WHAT TO WORK ON :: Within the listing below, please show every line carrying the string "each".

RECORDS SUPPLIED ::
----------

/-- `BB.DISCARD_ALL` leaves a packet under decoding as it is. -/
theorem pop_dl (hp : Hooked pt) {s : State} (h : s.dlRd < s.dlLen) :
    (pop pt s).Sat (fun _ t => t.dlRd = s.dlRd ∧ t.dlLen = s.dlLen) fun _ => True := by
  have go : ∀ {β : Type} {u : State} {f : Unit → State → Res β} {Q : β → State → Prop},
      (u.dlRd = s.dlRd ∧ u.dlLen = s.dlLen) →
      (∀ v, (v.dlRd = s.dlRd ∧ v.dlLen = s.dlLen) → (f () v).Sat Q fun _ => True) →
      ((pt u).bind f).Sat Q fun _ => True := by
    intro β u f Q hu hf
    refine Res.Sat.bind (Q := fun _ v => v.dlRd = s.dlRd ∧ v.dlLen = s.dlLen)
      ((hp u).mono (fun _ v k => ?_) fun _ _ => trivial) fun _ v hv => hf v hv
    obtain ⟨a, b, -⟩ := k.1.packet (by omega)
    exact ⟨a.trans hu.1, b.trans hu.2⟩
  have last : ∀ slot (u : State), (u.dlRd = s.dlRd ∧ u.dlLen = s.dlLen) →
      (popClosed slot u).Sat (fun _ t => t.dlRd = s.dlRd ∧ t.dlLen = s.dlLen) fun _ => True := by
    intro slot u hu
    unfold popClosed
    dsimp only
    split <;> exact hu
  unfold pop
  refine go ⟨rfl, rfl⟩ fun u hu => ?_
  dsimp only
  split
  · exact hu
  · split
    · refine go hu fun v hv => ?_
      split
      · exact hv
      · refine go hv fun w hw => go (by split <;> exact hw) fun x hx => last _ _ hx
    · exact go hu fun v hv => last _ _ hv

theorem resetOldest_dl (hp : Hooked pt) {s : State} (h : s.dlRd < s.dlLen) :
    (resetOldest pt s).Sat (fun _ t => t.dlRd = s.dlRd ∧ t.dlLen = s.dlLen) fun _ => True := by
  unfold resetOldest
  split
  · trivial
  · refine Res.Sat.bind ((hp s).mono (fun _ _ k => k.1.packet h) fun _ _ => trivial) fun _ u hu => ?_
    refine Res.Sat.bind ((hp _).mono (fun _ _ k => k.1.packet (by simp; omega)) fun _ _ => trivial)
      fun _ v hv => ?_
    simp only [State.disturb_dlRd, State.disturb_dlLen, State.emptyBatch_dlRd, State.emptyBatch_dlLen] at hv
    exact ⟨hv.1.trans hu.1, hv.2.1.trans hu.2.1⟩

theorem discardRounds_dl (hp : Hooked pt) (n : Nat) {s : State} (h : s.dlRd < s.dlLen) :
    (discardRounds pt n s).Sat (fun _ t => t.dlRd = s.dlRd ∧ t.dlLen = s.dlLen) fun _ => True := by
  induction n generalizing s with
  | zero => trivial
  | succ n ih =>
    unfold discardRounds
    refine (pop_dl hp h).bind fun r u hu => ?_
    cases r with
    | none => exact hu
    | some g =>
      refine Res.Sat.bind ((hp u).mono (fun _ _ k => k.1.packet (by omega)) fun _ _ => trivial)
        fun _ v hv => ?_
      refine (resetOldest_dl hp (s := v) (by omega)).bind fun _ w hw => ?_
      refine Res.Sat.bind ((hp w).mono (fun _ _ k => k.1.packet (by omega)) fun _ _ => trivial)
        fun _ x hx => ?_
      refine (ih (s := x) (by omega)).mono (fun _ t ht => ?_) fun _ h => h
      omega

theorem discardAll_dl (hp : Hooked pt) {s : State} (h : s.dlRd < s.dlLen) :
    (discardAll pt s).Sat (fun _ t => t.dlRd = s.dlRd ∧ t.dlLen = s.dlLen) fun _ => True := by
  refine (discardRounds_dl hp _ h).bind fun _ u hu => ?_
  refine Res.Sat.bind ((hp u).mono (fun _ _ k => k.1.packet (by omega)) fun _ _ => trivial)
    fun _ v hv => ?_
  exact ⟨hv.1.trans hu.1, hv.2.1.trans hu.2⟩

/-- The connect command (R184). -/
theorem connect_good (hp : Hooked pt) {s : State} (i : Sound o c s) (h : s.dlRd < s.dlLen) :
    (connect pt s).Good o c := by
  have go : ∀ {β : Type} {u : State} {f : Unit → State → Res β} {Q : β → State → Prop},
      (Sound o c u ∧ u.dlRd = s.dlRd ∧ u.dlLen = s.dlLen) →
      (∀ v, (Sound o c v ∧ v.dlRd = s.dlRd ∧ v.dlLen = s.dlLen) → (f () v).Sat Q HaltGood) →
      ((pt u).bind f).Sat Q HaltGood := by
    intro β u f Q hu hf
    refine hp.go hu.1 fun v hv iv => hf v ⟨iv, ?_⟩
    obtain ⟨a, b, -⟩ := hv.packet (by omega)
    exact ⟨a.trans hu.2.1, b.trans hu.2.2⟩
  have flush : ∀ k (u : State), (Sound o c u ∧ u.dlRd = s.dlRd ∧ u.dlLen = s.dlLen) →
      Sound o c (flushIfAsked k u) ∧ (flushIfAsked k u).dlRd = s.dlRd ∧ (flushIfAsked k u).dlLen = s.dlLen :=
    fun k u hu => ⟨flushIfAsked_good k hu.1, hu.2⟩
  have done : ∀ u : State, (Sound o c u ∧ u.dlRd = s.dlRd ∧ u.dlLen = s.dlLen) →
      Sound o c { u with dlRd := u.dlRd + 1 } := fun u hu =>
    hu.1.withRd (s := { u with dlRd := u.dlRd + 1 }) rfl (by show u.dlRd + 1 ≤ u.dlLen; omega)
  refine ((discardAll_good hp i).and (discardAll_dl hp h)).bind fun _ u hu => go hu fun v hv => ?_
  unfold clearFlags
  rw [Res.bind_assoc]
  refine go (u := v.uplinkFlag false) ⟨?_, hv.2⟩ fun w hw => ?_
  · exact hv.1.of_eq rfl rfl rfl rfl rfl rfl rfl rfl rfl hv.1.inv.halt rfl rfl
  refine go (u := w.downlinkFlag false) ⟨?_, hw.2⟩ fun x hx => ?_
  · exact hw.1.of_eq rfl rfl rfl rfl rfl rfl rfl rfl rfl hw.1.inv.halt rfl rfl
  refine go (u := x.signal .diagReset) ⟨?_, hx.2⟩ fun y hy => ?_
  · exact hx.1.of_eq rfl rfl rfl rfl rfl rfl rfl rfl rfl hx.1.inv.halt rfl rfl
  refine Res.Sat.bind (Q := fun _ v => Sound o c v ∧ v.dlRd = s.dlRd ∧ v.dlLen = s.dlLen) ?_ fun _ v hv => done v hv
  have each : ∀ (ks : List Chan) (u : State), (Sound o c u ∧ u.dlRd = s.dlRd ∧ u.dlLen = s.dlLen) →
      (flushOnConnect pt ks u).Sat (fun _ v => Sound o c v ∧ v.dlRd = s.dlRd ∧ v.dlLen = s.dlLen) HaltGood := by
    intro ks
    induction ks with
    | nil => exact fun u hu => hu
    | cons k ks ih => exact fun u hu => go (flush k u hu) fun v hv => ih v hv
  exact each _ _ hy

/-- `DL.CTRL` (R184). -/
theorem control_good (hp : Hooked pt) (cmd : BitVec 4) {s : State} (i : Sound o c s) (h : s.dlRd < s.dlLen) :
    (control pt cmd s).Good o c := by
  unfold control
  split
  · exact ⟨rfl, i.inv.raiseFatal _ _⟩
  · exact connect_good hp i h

----------

TASK ANSWER ::
  have each : ∀ (ks : List Chan) (u : State), (Sound o c u ∧ u.dlRd = s.dlRd ∧ u.dlLen = s.dlLen) →
  exact each _ _ hy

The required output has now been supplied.